Clinical and histopathological aspects in a 6 year old mixed breed dog with leishmaniasis. A. Muscle waisting of the body muscles, exfoliative dermatitis, difuse alopecia; B. Footpads thickening and scaling, onychogryphosis; C. Nasal depigmentation, blepharitis, anterior uveitis; D. Skin biopsy: few round to oval, 2–3 micron protozoal amastigotes (arrows) located intrahistiocytic or extracellularly. Several small lymphocytes are also present in this section of the superficial dermis (hematoxylin and eosin stain).

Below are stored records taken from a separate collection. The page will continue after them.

-- ==== Sys2Proof/Laws/Map.lean ====
section
/-! SUPPORT. The sparse maps: a read after a write, and the canonical form every write keeps. -/

namespace Sys2Proof.Machine

variable {α : Type} (d : α) (m : List (Nat × α)) (a b : Nat) (v : α)

theorem mapGet_mapErase : mapGet d (mapErase m a) b = if b = a then d else mapGet d m b := by
  induction m with
  | nil => simp [mapErase, mapGet]
  | cons p m ih =>
    obtain ⟨k, w⟩ := p
    simp only [mapErase, List.filter_cons] at ih ⊢
    by_cases hk : k = a
    · subst hk; simp only [bne_self_eq_false, Bool.false_eq_true, if_false, ih, mapGet]
      by_cases hb : b = k <;> simp [hb]
    · simp only [bne_iff_ne, ne_eq, hk, not_false_eq_true, if_true, mapGet, ih]
      by_cases hb : b = k
      · subst hb; simp [hk]
      · simp [hb]

theorem mapGet_mapInsert : mapGet d (mapInsert m a v) b = if b = a then v else mapGet d m b := by
  induction m with
  | nil => simp [mapInsert, mapGet]
  | cons p m ih =>
    obtain ⟨k, w⟩ := p
    simp only [mapInsert]
    split
    · simp [mapGet]
    · split
      · rename_i h; subst h; simp only [mapGet]; by_cases hb : b = a <;> simp [hb]
      · simp only [mapGet, ih]
        by_cases hb : b = k
        · subst hb; simp [show ¬ b = a by omega]
        · simp [hb]

/-- A read after a write. -/
@[simp] theorem mapGet_mapSet [DecidableEq α] :
    mapGet d (mapSet d m a v) b = if b = a then v else mapGet d m b := by
  unfold mapSet
  split
  · rename_i h; subst h; exact mapGet_mapErase _ _ _ _
  · exact mapGet_mapInsert _ _ _ _ _

theorem mem_mapInsert {m : List (Nat × α)} {a : Nat} {v : α} {p : Nat × α} (h : p ∈ mapInsert m a v) :
    p = (a, v) ∨ p ∈ m := by
  induction m with
  | nil => simpa [mapInsert] using h
  | cons q m ih =>
    obtain ⟨k, w⟩ := q
    simp only [mapInsert] at h
    split at h
    · simpa using h
    · split at h
      · rcases List.mem_cons.1 h with h | h
        · exact .inl h
        · exact .inr (List.mem_cons_of_mem _ h)
      · rcases List.mem_cons.1 h with h | h
        · exact .inr (by simp [h])
        · exact (ih h).imp_right (List.mem_cons_of_mem _)

theorem pairwise_mapInsert {m : List (Nat × α)} (h : m.Pairwise fun p q => p.1 < q.1) :
    (mapInsert m a v).Pairwise fun p q => p.1 < q.1 := by
  induction m with
  | nil => simp [mapInsert]
  | cons q m ih =>
    obtain ⟨k, w⟩ := q
    obtain ⟨hk, hm⟩ := List.pairwise_cons.1 h
    simp only [mapInsert]
    split
    · rename_i hlt
      refine List.pairwise_cons.2 ⟨fun p hp => ?_, h⟩
      rcases List.mem_cons.1 hp with rfl | hp
      · exact hlt
      · exact lt_trans hlt (hk p hp)
    · split
      · rename_i _ he; subst he
        exact List.pairwise_cons.2 ⟨hk, hm⟩
      · refine List.pairwise_cons.2 ⟨fun p hp => ?_, ih hm⟩
        rcases mem_mapInsert hp with rfl | hp
        · show k < a; omega
        · exact hk p hp

/-- Every write keeps the canonical form. -/
theorem mapWf_mapSet [DecidableEq α] (h : mapWf d m = true) : mapWf d (mapSet d m a v) = true := by
  simp only [mapWf, Bool.and_eq_true, decide_eq_true_eq, List.all_eq_true] at h ⊢
  obtain ⟨hp, hv⟩ := h
  unfold mapSet
  split
  · exact ⟨hp.filter _, fun p hq => hv p (List.mem_of_mem_filter hq)⟩
  · rename_i hne
    refine ⟨pairwise_mapInsert a v hp, fun p hq => ?_⟩
    rcases mem_mapInsert hq with rfl | hq
    · exact hne
    · exact hv p hq

@[simp] theorem mapWf_nil [DecidableEq α] : mapWf d ([] : List (Nat × α)) = true := rfl

theorem mapGet_eq_default {m : List (Nat × α)} {a : Nat} (h : ∀ p ∈ m, a < p.1) : mapGet d m a = d := by
  induction m with
  | nil => rfl
  | cons p m ih =>
    have h1 := h p (by simp)
    simp only [mapGet, show ¬ a = p.1 by omega, if_false]
    exact ih fun q hq => h q (List.mem_cons_of_mem _ hq)

/-- Two maps in canonical form that read the same are the same. -/
theorem mapGet_ext [DecidableEq α] {m n : List (Nat × α)} (hm : mapWf d m = true) (hn : mapWf d n = true)
    (h : ∀ a, mapGet d m a = mapGet d n a) : m = n := by
  simp only [mapWf, Bool.and_eq_true, decide_eq_true_eq, List.all_eq_true] at hm hn
  obtain ⟨hm, hmv⟩ := hm
  obtain ⟨hn, hnv⟩ := hn
  induction m generalizing n with
  | nil =>
    cases n with
    | nil => rfl
    | cons q n =>
      have := h q.1
      simp only [mapGet, if_true] at this
      exact absurd this.symm (hnv q (by simp))
  | cons p m ih =>
    obtain ⟨k, w⟩ := p
    obtain ⟨hk, hm'⟩ := List.pairwise_cons.1 hm
    cases n with
    | nil =>
      have := h k
      simp only [mapGet, if_true] at this
      exact absurd this (hmv (k, w) (by simp))
    | cons q n =>
      obtain ⟨l, x⟩ := q
      obtain ⟨hl, hn'⟩ := List.pairwise_cons.1 hn
      have hkl : k = l := by
        rcases lt_trichotomy k l with hlt | rfl | hlt
        · have := h k
          rw [mapGet_eq_default d (m := (l, x) :: n)] at this
          · simp only [mapGet, if_true] at this
            exact absurd this (hmv (k, w) (by simp))
          · intro p hp
            rcases List.mem_cons.1 hp with rfl | hp
            · exact hlt
            · exact lt_trans hlt (hl p hp)
        · rfl
        · have := h l
          rw [mapGet_eq_default d (m := (k, w) :: m)] at this
          · simp only [mapGet, if_true] at this
            exact absurd this.symm (hnv (l, x) (by simp))
          · intro p hp
            rcases List.mem_cons.1 hp with rfl | hp
            · exact hlt
            · exact lt_trans hlt (hk p hp)
      subst hkl
      have hw : w = x := by simpa [mapGet] using h k
      subst hw
      congr 1
      refine ih (fun a => ?_) hm' (fun p hp => hmv p (List.mem_cons_of_mem _ hp)) hn'
        (fun p hp => hnv p (List.mem_cons_of_mem _ hp))
      by_cases ha : a = k
      · subst ha
        rw [mapGet_eq_default d hk, mapGet_eq_default d hl]
      · simpa [mapGet, ha] using h a

end Sys2Proof.Machine
end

Skin biopsies from the ear pinnae, footpads and periorbital areas were collected for histological examination. Formalin-fixed paraffin-embedded tissues were sectioned and stained using hematoxylin-eosin (HE) and Giemsa methods. Microscopical examination revealed a nodular (periadnexial) to interstitial pattern of inflammation, primarily in the upper and mid-dermis, composed mainly of pale granular or foamy macrophages with less lymphocytes and plasma cells, concurrent with obliteration of sebaceous glands. Multifocal, around the blood vessels, there were accumulations of macrophages, lymphocytes, plasma cells and scant neutrophils. The epidermis was mildly hyperplastic and hyperkeratotic. Few amastigotes (2–4 μm) within the cytoplasm of histiocytes or extracellular (Figure 1D) were revealed. A rapid diagnostic test (FASTest®LEISH, sensitivity 98%; specificity 97%) for the qualitative detection of L. infantum IgG antibodies yielded a positive result.

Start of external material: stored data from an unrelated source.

-- ==== Sys2Proof/Tests/Slice0.lean ====
section
/-! SUPPORT. The model's own tests: words written out from the encodings, ill-formed terms, single steps with the values of
spec/95_test_vectors.md, and for each statement with hypotheses states and operands that meet them all. -/

namespace Sys2Proof.Tests

open Sys2Proof.Machine

set_option Elab.async false

/-! ## Decoding: words written out from spec/30_encoding.md R70, R71, R74, R77, R78; E1 to E8 of spec/95_test_vectors.md -/

theorem test_decode_sio : decode .cpu [0x9C, 0x00, 0x00, 0x0C] = .ok (.sio 0x00 0 0x00C) := by decide +kernel
theorem test_decode_tio : decode .cpu [0x9D, 0x00, 0x10, 0xC5] = .ok (.tio 0x00 1 0x0C5) := by decide +kernel
theorem test_decode_hio : decode .cpu [0x9E, 0x00, 0xF0, 0x00] = .ok (.hio 0x00 15 0x000) := by decide +kernel
theorem test_decode_tch : decode .cpu [0x9F, 0x00, 0x01, 0x00] = .ok (.tch 0x00 0 0x100) := by decide +kernel
theorem test_decode_other : decode .cpu [0x9B, 0x00, 0x00, 0x0C] = .error (.notChannelControl 0x9B) := by decide +kernel
theorem test_decode_short : decode .cpu [0x9C, 0x00, 0x00] = .error .tooShort := by decide +kernel

theorem test_decode_write : decode .channel [0x01, 0x00, 0x02, 0x00, 0x00, 0x00, 0x00, 0x04] =
    .ok (.ccwWrite { cmd := 0x01, data := 0x000200, flags := 0x00, unused := 0x00, count := 4 }) := by decide +kernel
theorem test_decode_read : decode .channel [0x02, 0x00, 0x10, 0x00, 0x60, 0x00, 0x00, 0x18] =
    .ok (.ccwRead { cmd := 0x02, data := 0x001000, flags := 0x60, unused := 0x00, count := 24 }) := by decide +kernel
theorem test_decode_control : decode .channel [0x03, 0x00, 0x00, 0x00, 0x03, 0xFF, 0x00, 0x01] =
    .ok (.ccwControl { cmd := 0x03, data := 0x000000, flags := 0x03, unused := 0xFF, count := 1 }) := by decide +kernel
theorem test_decode_sense : decode .channel [0x04, 0x00, 0x03, 0x00, 0x20, 0x00, 0x00, 0x01] =
    .ok (.ccwSense { cmd := 0x04, data := 0x000300, flags := 0x20, unused := 0x00, count := 1 }) := by decide +kernel
theorem test_decode_tic : decode .channel [0x08, 0x00, 0x02, 0x00, 0xDE, 0xAD, 0xBE, 0xEF] =
    .ok (.ccwTic 0x08 0x000200 0xDEADBEEF) := by decide +kernel
theorem test_decode_rdbwd : decode .channel [0x0C, 0x00, 0x40, 0x03, 0xFC, 0x00, 0xFF, 0xFF] =
    .ok (.ccwRdbwd { cmd := 0x0C, data := 0x004003, flags := 0xFC, unused := 0x00, count := 65535 }) := by decide +kernel
theorem test_decode_invalid : decode .channel [0xF0, 0x00, 0x10, 0x00, 0x00, 0x00, 0x00, 0x01] =
    .ok (.ccwInvalid { cmd := 0xF0, data := 0x001000, flags := 0x00, unused := 0x00, count := 1 }) := by decide +kernel
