-- ==== Sys2Proof/Machine/RegMap.lean ====
section
/-! DEFINITION. The register map: every field of every register table of spec/01 to spec/20 (R25, R31, R66-R68,
R103-R106, R134-R136, R160-R162, R182-R183, R214-R215, R239-R241, R263-R264, R284-R285, R308, R337-R341,
R357-R358, R386, R398, R428-R431, R462-R464, R481-R482, R498, R512) with its address, its bits, its access and
its two reset columns. -/

namespace Sys2Proof.Machine

/-- The access codes of R9. -/
inductive Access where
  | rw | ro | w1c | wo | rwl
  deriving DecidableEq, Repr

/-- The peripheral blocks of R37. -/
inductive Blk where
  | pwm | gs | ld | adc | mod | fb | le | trc | act | cnv | chg | saf | lks | pwr | thm | host | jnl | fab | can | img | tst
  deriving DecidableEq, Repr

/-- What a warm start does to a field (R11): keeps it, clears it to its start value, or reloads it from the image. -/
inductive Warm where
  | kept | zero | image
  deriving DecidableEq, Repr

/-- One register field: the byte address of its register, its lowest bit, its width, and the value it holds after a cold start
where the table states a number (0 where the table names a source such as the image: the start writes that source).
-/
structure Fld where
  addr : Nat
  lo : Nat
  width : Nat
  cold : Nat
  deriving DecidableEq, Repr

/-- The key of a field in the register file: 32 bit places per register address. -/
def Fld.key (f : Fld) : Nat := f.addr * 32 + f.lo

/-- One row of a register table: a field of an array of registers. `dims` lists count and stride, outermost first. -/
structure Row where
  blk : Blk
  addr : Nat
  dims : List (Nat × Nat)
  lo : Nat
  width : Nat
  acc : Access
  cold : Nat
  warm : Warm
  coldKept : Bool
  deriving DecidableEq, Repr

The importance of our finding is related to the autochthonous nature of the clinical infection, which, despite not being the first, comes after a relatively long time frame since the previous one. Nevertheless, a targeted surveillance of Leishmania infection in dogs is not performed routinely in Romania. Moreover, the awareness of vets on canine leishmaniasis is relatively low, as many of them consider the disease absent (A.D. Mihalca pers. comm.). Due to this lack of clinical awareness, in the absence of extensive and long-term epidemiological surveys it is difficult to conclude if leishmaniasis is (re)emergent or simply neglected. However, as infected dogs act as the primary reservoir for zoonotic visceral leishmaniasis in Europe and the spread of canine leishmaniasis in continental regions of Europe represents a significant risk to human health, our report highlights the importance of permanent surveillance, mainly in the southern part of the country where all autochthonous cases have been reported so far.